The Maharajah himself was interested in preserving the state's independence and in this decision he had the support of the Jammu and Kashmir Rajya Hindu Sabha and the Muslim Conference. The Muslim Conference favored the accession of the state to Pakistan but had temporarily adopted a ruse by championing independence for the State and further cautioned Hari Singh from joining India. Acting Muslim Conference President, Chaudhry Hamidullah, claimed that the Muslim Conference still wanted to join Pakistan but would 'sacrifice' this desire to 'allay the fears of Hindu and Sikh minorities in the state'. However, the Muslim Conference quickly dropped this ruse by 22 July and from that date openly demanded the Maharajah to join Pakistan.

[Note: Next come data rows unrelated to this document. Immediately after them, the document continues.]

/-- DESER's engine steps and the recursion `ReadNode`: the same answer, within the steps named. -/
theorem deserStep_readNode {w : Word} (k : Nat) : ∀ (n : Nat) (lv : Idx) (st : List DeserFrame) (s : State),
    s.phase = .busy w (.deser (BitVec.ofNat 10 n) lv .flag st) → n ≤ 513 → 514 ≤ k + n →
    (s.biEod = true ∨ ∀ rest, readNode k n s.biBits ≠ .failed .truncated 0 rest) →
    (readNode k n s.biBits).rest.length ≤ s.biBits.length ∧
    match readNode k n s.biBits with
    | .ok T n' rest => n' = n + T.count ∧ n' ≤ 513 ∧ (∀ sym ∈ T.symbols, sym ≤ 256#9) ∧ ∃ a : Arena, arenaBlock a n (T.preorder n) ∧ (∀ j, j < n → a[j]? = s.arena[j]?) ∧
        Reach deserStep (s.biBits.length - rest.length + 2 * (n' - n)) s (deserReturning s w a n (BitVec.ofNat 10 n') lv T st rest)
    | .failed e info rest => ∃ a : Arena, Reach deserStep (s.biBits.length - rest.length + 2 * (513 - n) + 1) s (deserFailed s a e info rest) := by
  induction k with
  | zero => intro n lv st s hp hn hk; omega
  | succ k ih =>
    intro n lv st s hp hn hk heod
    unfold readNode at heod ⊢
    by_cases h513 : n = Config.nodeCap
    · simp only [h513, if_true, ReadResult.rest]
      refine ⟨le_refl _, s.arena, (Reach.one (f := deserStep) ?_).mono (by omega)⟩
      have : BitVec.ofNat 10 n = 513 := by rw [h513]; rfl
      rw [this] at hp
      simp [deserStep, hp, deserFlag, deserFail, raiseError, deserFailed]
    · simp only [if_neg h513] at heod ⊢
      have hn' : n < 513 := lt_of_le_of_ne hn h513
      have hne : BitVec.ofNat 10 n ≠ 513 := by
        intro h; have := congrArg BitVec.toNat h; simp at this; omega
      have hsucc : BitVec.ofNat 10 n + 1 = BitVec.ofNat 10 (n + 1) := by rw [BitVec.ofNat_add]; rfl
      rcases hb : s.biBits with _ | ⟨_ | _, bits⟩
      · -- eod
        simp only [hb, ReadResult.rest] at heod ⊢
        have he : s.biEod = true := by
          rcases heod with h | h
          · exact h
          · exact absurd rfl (h [])
        refine ⟨le_refl _, s.arena, (Reach.one (f := deserStep) ?_).mono (by simp)⟩
        simp only [deserStep, hp, deserFlag, if_neg hne]
        simp [readBit, hb, he, deserFail, raiseError, deserFailed]
      · -- leaf
        simp only [hb] at heod ⊢
        have hr : readBit s = .item false _ := readBit_item.mpr ⟨bits, hb, rfl⟩
        have h1 : deserStep s = { s with
            phase := .busy w (.deser (BitVec.ofNat 10 (n + 1)) lv (.field (BitVec.ofNat 10 n) 0 9) st), biBits := bits, biCount := s.biCount + 1 } := by
          simp only [deserStep, hp, deserFlag, if_neg hne, hr, hsucc]; simp [goTo, Phase.moveTo]
        by_cases hlen : bits.length < 9
        · simp only [hlen, if_true, ReadResult.rest] at heod ⊢
          have he : s.biEod = true := by
            rcases heod with h | h
            · exact h
            · exact absurd rfl (h [])
          refine ⟨by simp, s.arena, ?_⟩
          obtain ⟨j, hj⟩ : ∃ j, 9 = bits.length + (j + 1) := ⟨8 - bits.length, by omega⟩
          have h2 := (Reach.one h1).trans (deserStep_field bits [] _ _ _ _ (j + 1) st _ w (by rw [← hj]) (by simp))
          refine (h2.trans (Reach.one (f := deserStep) ?_)).mono (by simp; omega)
          simp [deserStep, deserField, readBit, he, deserFail, raiseError, deserFailed, hb]
          rw [BitVec.add_assoc, ← BitVec.ofNat_add]
          congr 2; omega
        · simp only [hlen, if_false] at heod ⊢
          have hl9 : (bits.take 9).length = 9 := by simp; omega
          have h2 := (Reach.one h1).trans (deserStep_field (bits.take 9) (bits.drop 9) _ _ _ _ 0 st _ w (by rw [hl9]) (by simp))
          have hv : (bits.take 9).foldl shiftIn (0 : Sys2Proof.Symbol) = BitVec.ofNat 9 (valueMsb (bits.take 9)) := foldl_shiftIn_ofNat (n := 9) (bits.take 9) 0
          have hvlt : valueMsb (bits.take 9) < 512 := by have := valueMsb_lt (bits.take 9); rwa [hl9] at this
          rw [hv, hl9] at h2
          generalize valueMsb (bits.take 9) = x at *
          have hcmp : (Config.endSymbol < BitVec.ofNat 9 x) ↔ 256 < x := by
            rw [BitVec.lt_def]; simp [Config.endSymbol]; omega
          have hcount : s.biCount + 1 + BitVec.ofNat 32 9 = s.biCount + BitVec.ofNat 32 (bits.length + 1 - (bits.length - 9)) := by
            rw [BitVec.add_assoc]; 
            have : bits.length + 1 - (bits.length - 9) = 1 + 9 := by omega
            rw [this]; rfl
          by_cases hx : 256 < x
          · simp only [hx, if_true, ReadResult.rest] at heod ⊢
            refine ⟨by simp; omega, s.arena, ?_⟩
            refine (h2.trans (Reach.one (f := deserStep) ?_)).mono (by simp; omega)
            simp only [deserStep, deserLeaf, if_pos (hcmp.mpr hx), deserFail, raiseError, deserFailed, hb, List.length_cons, List.length_drop]
            rw [hcount]
          · simp only [hx, if_false, ReadResult.rest] at heod ⊢
            refine ⟨by simp; omega, rfl, by omega, ?_, arenaSet s.arena (BitVec.ofNat 10 n) (.leaf (BitVec.ofNat 9 x) 0), ?_, ?_, ?_⟩
            · intro sym hs; simp [Shape.symbols] at hs; subst hs
              rw [BitVec.le_def]; simp; omega
            · have hm : n % 1024 = n := by omega
              intro j hj
              simp [Shape.preorder] at hj; subst hj
              simp [Shape.preorder, arenaSet, hm, hn']
            · have hm : n % 1024 = n := by omega
              intro j hj
              simp [arenaSet, hm]
              rw [Vector.getElem?_setIfInBounds_ne (by omega)]
            · refine (h2.trans (Reach.one (f := deserStep) ?_)).mono (by simp; omega)
              simp only [deserStep, deserLeaf, if_neg (fun h => hx (hcmp.mp h)), goTo, Phase.moveTo, deserReturning, hb, List.length_cons, List.length_drop]
              rw [hcount]; rfl
      · -- node
        simp only [hb] at heod ⊢
        have hr : readBit s = .item true _ := readBit_item.mpr ⟨bits, hb, rfl⟩
        have h1 : deserStep s = { s with
            phase := .busy w (.deser (BitVec.ofNat 10 (n + 1)) lv .flag (.inLeft (BitVec.ofNat 10 n) :: st)), biBits := bits, biCount := s.biCount + 1 } := by
          simp only [deserStep, hp, deserFlag, if_neg hne, hr, hsucc]; simp [goTo, Phase.moveTo]
        have IHl := ih (n + 1) lv (.inLeft (BitVec.ofNat 10 n) :: st) { s with
            phase := .busy w (.deser (BitVec.ofNat 10 (n + 1)) lv .flag (.inLeft (BitVec.ofNat 10 n) :: st)), biBits := bits, biCount := s.biCount + 1 } rfl (by omega) (by omega) (by
              rcases heod with h | h
              · exact .inl h
              · right; intro rest hh; apply h rest; simp only at hh; rw [hh])
        simp only at IHl
        rcases hL : readNode k (n + 1) bits with ⟨l, n1, rest1⟩ | ⟨e, info, rest1⟩
        · rw [hL] at IHl heod
          simp only [ReadResult.rest] at IHl heod ⊢
          obtain ⟨hle1, hn1, hn1', hsym1, a1, hblk1, hkeep1, hreach1⟩ := IHl
          have h3 : deserStep (deserReturning { s with
            phase := .busy w (.deser (BitVec.ofNat 10 (n + 1)) lv .flag (.inLeft (BitVec.ofNat 10 n) :: st)), biBits := bits, biCount := s.biCount + 1 } w a1 (n+1) (BitVec.ofNat 10 n1) lv l (.inLeft (BitVec.ofNat 10 n) :: st) rest1) =
            { s with
              phase := .busy w (.deser (BitVec.ofNat 10 n1) (lv + BitVec.ofNat 10 l.leafCount) .flag (.inRight (BitVec.ofNat 10 n) (BitVec.ofNat 10 (n+1)) :: st)),
              biBits := rest1, biCount := s.biCount + 1 + BitVec.ofNat 32 (bits.length - rest1.length), arena := a1 } := by
            simp [deserStep, deserReturning, deserReturn, goTo, Phase.moveTo]
          have R1 := ((Reach.one h1).trans hreach1).trans (Reach.one h3)
          have IHr := ih n1 (lv + BitVec.ofNat 10 l.leafCount) (.inRight (BitVec.ofNat 10 n) (BitVec.ofNat 10 (n+1)) :: st) { s with
              phase := .busy w (.deser (BitVec.ofNat 10 n1) (lv + BitVec.ofNat 10 l.leafCount) .flag (.inRight (BitVec.ofNat 10 n) (BitVec.ofNat 10 (n+1)) :: st)),
              biBits := rest1, biCount := s.biCount + 1 + BitVec.ofNat 32 (bits.length - rest1.length), arena := a1 } rfl (by omega) (by omega) (by
                rcases heod with h | h
                · exact .inl h
                · right; intro rest hh; apply h rest; simp only at hh; rw [hh])
          simp only at IHr
          rcases hR : readNode k n1 rest1 with ⟨r, n2, rest2⟩ | ⟨e, info, rest2⟩
          · rw [hR] at IHr
            simp only [ReadResult.rest] at IHr ⊢
            obtain ⟨hle2, hn2, hn2', hsym2, a2, hblk2, hkeep2, hreach2⟩ := IHr
            have hm : n % 1024 = n := by omega
            refine ⟨by simp; omega, by simp [Shape.count]; omega, hn2', ?_, arenaSet a2 (BitVec.ofNat 10 n) (.internal (BitVec.ofNat 10 (n + 1)) (BitVec.ofNat 10 n1) 0), ?_, ?_, ?_⟩
            · intro sym hs; simp only [Shape.symbols, List.mem_append] at hs
              rcases hs with hs | hs
              · exact hsym1 _ hs
              · exact hsym2 _ hs
            · have hset : ∀ j, j ≠ n → (arenaSet a2 (BitVec.ofNat 10 n) (.internal (BitVec.ofNat 10 (n + 1)) (BitVec.ofNat 10 n1) 0))[j]? = a2[j]? := by
                intro j hj; simp only [arenaSet, BitVec.toNat_ofNat, hm]; rw [Vector.getElem?_setIfInBounds_ne (by omega)]
              intro j hj
              simp only [Shape.preorder, List.length_cons, List.length_append, Shape.preorder_length] at hj
              rcases j with _ | j
              · simp [Shape.preorder, arenaSet, hm, hn', hn1, Config.nodeCap]
              · rw [hset _ (by omega)]
                simp only [Shape.preorder, List.getElem_cons_succ]
                by_cases hjl : j < l.count
                · rw [List.getElem_append_left (by rw [Shape.preorder_length]; exact hjl)]
                  have := hblk1 j (by rw [Shape.preorder_length]; exact hjl)
                  rw [← this, ← hkeep2 (n + 1 + j) (by omega)]
                  congr 1; omega
                · rw [List.getElem_append_right (by rw [Shape.preorder_length]; omega)]
                  have := hblk2 (j - l.count) (by rw [Shape.preorder_length]; omega)
                  have e1 : n1 + (j - l.count) = n + (j + 1) := by omega
                  rw [e1] at this
                  simp only [Shape.preorder_length]
                  rw [this]
                  simp only [hn1]
            · intro j hj
              simp only [arenaSet, BitVec.toNat_ofNat, hm]; rw [Vector.getElem?_setIfInBounds_ne (by omega)]
              rw [hkeep2 j (by omega), ]
              exact hkeep1 j (by omega)
            · have R2 := (R1.trans hreach2).trans (Reach.one (f := deserStep) rfl)
              convert R2.mono (m := (true :: bits).length - rest2.length + 2 * (n2 - n)) (by simp; omega) using 1
              simp [deserStep, deserReturning, deserReturn, goTo, Phase.moveTo, hb, Shape.leafCount, Shape.symbols, BitVec.ofNat_add, BitVec.add_assoc]
              rw [show (1#32) = BitVec.ofNat 32 1 from rfl, ← BitVec.ofNat_add, ← BitVec.ofNat_add]
              congr 1; omega
          · rw [hR] at IHr
            simp only [ReadResult.rest] at IHr ⊢
            obtain ⟨hle2, a2, hreach2⟩ := IHr
            refine ⟨by simp; omega, a2, ?_⟩
            convert (R1.trans hreach2).mono (m := (true :: bits).length - rest2.length + 2 * (513 - n) + 1) (by simp; omega) using 1
            simp only [deserFailed, hb, State.mk.injEq, true_and, and_true]
            have := count_sub_trans (s.biCount + 1) _ _ _ hle1 hle2
            rw [this, count_sub_cons]
            omega
        · rw [hL] at IHl heod
          simp only [ReadResult.rest] at IHl heod ⊢
          obtain ⟨hle1, a1, hreach1⟩ := IHl
          refine ⟨by simp; omega, a1, ?_⟩
          convert ((Reach.one h1).trans hreach1).mono (m := (true :: bits).length - rest1.length + 2 * (513 - n) + 1) (by simp; omega) using 1
          simp only [deserFailed, hb, State.mk.injEq, true_and, and_true]
          rw [count_sub_cons]; exact hle1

The second party supporting the accession of the state to Pakistan was Prem Nath Bazaz's Kisan Mazdoor Conference which, according to the Civil Military Gazette, enjoyed popularity in the southern portion of the Kashmir Valley. However, the National Conference was said to be the premier popular party in the Kashmir Valley due to Sheikh Abdullah's popularity for advocating land reforms. Abdullah's secularism is also said to have appealed to the ethnic Kashmiris of the Valley, while the Muslim Conference enjoyed popularity among Muslims in the Jammu province. But neither parties had a substantial base in the Frontier Districts Province. According to Yaqoob Khan Bangash, the population in the Gilgit Agency and surrounding areas disliked the State rule and considered themselves to be ethnically different from Kashmiris and favored merger Pakistan.

== Role of Kashmiri diaspora ==
Kashmiri Muslims who had fled the Kashmir Valley to the Punjab maintained emotional and familial links to their homeland and had a feeling they were morally duty bound to struggle for their brethren against the Dogra rule. Through the All India Kashmir Muslim Conference, founded in Lahore, the Kashmiri community in Punjab campaigned in support of Kashmiris although the organisation's primary function was to financially assist poor Kashmiri Muslim students seeking education outside the state. The Kashmir Muslim Conference provided Kashmiris in Punjab with a platform to complain of the "lack of equal opportunities" for Kashmiris in the Punjab and also to raise grievances concerning the Dogra rule in Kashmir. In its fourth meeting in 1913 in Gujranwala, the Kashmir Muslim Conference demanded that Maharajah Pratap Singh address Muslim grievances. Prominent Kashmiris in Punjab such as Muhammad Iqbal gave their backing to the cause of Kashmiris through organisations such as Anjuman-i-Himayat-i-Islam and the Anjuman-i-Kashmiri Musalman.